# [Exercise directions]
Which of the lines below contain the string "loadRoutes"? Pull each one out of the data.

# [Given data]

====

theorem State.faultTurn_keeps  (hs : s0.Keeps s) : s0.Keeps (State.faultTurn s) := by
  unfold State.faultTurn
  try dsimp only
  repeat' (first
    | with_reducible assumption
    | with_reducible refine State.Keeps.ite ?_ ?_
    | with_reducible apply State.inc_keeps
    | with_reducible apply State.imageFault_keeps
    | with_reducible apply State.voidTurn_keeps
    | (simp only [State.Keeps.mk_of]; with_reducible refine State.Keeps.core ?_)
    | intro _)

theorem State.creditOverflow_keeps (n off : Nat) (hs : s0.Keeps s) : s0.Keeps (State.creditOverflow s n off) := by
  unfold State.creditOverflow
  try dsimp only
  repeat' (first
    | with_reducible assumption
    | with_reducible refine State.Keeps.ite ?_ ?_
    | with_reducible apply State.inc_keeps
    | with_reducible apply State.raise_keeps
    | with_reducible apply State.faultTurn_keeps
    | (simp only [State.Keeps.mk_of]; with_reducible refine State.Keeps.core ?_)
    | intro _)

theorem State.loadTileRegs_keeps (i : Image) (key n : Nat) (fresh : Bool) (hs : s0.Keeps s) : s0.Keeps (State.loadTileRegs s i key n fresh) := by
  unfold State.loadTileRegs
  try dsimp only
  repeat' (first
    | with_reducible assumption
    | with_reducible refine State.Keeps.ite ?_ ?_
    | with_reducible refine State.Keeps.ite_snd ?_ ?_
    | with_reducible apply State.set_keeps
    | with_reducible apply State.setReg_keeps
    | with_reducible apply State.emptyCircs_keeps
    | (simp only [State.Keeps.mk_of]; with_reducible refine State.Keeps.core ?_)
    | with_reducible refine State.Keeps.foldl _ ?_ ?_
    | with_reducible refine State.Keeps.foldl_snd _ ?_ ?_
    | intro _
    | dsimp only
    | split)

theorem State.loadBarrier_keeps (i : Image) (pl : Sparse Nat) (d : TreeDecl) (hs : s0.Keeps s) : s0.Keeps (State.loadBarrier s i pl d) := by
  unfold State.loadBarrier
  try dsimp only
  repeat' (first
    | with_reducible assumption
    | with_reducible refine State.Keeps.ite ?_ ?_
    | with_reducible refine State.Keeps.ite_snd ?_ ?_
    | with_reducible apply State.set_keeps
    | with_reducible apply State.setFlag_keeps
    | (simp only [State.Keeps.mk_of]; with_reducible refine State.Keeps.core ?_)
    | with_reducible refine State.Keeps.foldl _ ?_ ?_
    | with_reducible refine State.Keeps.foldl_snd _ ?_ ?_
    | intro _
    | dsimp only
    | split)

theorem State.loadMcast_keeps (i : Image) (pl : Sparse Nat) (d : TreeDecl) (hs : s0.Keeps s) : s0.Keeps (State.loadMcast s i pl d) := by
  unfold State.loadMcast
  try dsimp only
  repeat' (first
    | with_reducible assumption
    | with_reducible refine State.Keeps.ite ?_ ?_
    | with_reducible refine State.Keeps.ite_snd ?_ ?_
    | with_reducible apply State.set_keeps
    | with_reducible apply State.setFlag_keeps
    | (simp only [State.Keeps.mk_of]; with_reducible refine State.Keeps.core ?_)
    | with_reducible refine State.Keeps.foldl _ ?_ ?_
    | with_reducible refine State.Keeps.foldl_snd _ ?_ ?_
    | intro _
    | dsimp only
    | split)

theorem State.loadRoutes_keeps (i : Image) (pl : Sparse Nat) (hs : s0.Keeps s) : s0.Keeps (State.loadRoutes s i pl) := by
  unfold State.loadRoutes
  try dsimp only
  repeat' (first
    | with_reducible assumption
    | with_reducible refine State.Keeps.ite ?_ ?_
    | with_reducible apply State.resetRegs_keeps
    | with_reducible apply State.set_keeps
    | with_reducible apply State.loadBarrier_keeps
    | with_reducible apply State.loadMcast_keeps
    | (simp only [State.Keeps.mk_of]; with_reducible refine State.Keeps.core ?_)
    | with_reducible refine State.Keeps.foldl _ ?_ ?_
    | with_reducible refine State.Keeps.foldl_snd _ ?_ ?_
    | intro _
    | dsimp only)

====

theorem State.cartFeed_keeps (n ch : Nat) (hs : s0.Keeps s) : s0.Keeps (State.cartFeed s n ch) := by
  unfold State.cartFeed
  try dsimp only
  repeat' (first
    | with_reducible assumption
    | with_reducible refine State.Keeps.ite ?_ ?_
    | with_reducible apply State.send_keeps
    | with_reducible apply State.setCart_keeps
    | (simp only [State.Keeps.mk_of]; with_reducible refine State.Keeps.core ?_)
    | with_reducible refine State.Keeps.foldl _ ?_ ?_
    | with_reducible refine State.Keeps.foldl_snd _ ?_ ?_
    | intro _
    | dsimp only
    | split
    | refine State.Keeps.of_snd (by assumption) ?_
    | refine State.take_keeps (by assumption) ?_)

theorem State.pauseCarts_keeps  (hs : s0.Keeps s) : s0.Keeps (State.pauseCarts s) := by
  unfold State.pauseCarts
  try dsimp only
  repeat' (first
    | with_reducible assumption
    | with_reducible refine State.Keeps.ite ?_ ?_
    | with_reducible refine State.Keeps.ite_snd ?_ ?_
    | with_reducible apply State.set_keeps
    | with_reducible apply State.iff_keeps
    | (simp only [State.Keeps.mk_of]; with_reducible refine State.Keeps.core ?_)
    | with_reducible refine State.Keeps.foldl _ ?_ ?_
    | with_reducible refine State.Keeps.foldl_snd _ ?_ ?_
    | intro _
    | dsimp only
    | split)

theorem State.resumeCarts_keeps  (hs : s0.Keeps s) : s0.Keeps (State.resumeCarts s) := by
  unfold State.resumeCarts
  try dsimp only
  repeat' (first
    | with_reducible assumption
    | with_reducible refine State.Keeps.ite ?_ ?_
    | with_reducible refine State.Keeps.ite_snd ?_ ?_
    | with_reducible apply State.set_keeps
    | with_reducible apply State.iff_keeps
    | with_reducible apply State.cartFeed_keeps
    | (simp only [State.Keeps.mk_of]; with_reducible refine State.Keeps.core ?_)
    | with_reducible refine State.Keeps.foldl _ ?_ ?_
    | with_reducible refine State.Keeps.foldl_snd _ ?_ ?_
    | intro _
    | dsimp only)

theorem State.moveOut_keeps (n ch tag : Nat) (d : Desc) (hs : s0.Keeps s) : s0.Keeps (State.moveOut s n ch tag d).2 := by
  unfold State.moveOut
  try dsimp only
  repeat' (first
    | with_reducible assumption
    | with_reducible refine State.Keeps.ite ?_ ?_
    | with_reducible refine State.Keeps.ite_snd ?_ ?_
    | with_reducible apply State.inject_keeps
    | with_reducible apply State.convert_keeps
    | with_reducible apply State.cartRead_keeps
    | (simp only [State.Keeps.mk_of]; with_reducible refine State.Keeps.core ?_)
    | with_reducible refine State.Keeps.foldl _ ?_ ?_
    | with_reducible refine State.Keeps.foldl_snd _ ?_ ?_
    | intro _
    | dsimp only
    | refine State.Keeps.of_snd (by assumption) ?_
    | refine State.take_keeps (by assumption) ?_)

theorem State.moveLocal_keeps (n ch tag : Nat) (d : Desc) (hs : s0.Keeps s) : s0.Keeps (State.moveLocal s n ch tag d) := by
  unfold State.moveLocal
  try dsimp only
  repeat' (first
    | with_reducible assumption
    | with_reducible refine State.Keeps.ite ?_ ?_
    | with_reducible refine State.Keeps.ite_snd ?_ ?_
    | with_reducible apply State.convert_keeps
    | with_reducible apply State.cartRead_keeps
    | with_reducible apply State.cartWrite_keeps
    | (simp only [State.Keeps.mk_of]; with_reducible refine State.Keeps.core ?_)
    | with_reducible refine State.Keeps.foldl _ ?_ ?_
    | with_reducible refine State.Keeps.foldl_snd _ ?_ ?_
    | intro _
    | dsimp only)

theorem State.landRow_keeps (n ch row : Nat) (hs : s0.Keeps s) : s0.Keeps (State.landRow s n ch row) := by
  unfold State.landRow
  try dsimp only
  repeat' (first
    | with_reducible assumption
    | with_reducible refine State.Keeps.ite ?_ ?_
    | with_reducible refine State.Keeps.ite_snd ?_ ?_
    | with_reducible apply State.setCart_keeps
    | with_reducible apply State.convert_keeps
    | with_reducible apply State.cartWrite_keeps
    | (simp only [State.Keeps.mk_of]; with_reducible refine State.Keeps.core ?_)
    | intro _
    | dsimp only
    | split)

====

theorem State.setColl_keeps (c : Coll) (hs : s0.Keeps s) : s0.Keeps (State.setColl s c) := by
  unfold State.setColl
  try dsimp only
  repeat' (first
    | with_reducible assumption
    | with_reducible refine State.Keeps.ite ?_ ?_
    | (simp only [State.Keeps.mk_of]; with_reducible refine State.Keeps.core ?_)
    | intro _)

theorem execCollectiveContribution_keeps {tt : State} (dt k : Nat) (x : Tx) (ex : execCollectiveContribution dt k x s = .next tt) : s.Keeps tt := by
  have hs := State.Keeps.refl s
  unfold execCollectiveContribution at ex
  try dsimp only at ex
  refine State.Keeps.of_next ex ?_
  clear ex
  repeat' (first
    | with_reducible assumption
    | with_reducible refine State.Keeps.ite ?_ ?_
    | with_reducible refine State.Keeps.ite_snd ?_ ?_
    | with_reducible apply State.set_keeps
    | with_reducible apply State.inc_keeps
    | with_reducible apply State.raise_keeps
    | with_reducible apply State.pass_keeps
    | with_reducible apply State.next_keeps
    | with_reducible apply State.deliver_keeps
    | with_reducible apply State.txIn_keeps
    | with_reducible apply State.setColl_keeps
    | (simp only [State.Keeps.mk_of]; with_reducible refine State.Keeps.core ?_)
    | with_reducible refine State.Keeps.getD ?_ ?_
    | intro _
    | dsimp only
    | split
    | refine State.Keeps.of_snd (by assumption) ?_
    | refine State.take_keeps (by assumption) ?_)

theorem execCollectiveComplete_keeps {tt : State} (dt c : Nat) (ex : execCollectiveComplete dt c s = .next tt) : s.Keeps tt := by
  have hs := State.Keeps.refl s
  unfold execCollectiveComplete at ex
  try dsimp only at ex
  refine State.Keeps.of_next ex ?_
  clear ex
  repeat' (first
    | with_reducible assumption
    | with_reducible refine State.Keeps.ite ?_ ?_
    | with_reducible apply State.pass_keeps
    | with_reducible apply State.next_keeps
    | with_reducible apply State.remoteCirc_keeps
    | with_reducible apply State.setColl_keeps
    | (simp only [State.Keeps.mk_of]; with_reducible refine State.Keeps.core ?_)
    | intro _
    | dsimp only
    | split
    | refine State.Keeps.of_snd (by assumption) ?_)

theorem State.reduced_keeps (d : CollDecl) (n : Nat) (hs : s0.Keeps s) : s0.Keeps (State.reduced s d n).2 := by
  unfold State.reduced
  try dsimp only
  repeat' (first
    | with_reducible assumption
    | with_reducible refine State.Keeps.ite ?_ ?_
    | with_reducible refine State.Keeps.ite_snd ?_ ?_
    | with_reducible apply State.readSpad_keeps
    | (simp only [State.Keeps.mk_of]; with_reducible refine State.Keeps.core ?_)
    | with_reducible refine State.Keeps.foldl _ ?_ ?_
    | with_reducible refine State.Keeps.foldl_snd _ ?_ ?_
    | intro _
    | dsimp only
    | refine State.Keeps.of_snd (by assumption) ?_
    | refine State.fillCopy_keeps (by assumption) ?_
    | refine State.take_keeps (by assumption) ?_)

====

# [Output below]
theorem State.loadRoutes_keeps (i : Image) (pl : Sparse Nat) (hs : s0.Keeps s) : s0.Keeps (State.loadRoutes s i pl) := by
  unfold State.loadRoutes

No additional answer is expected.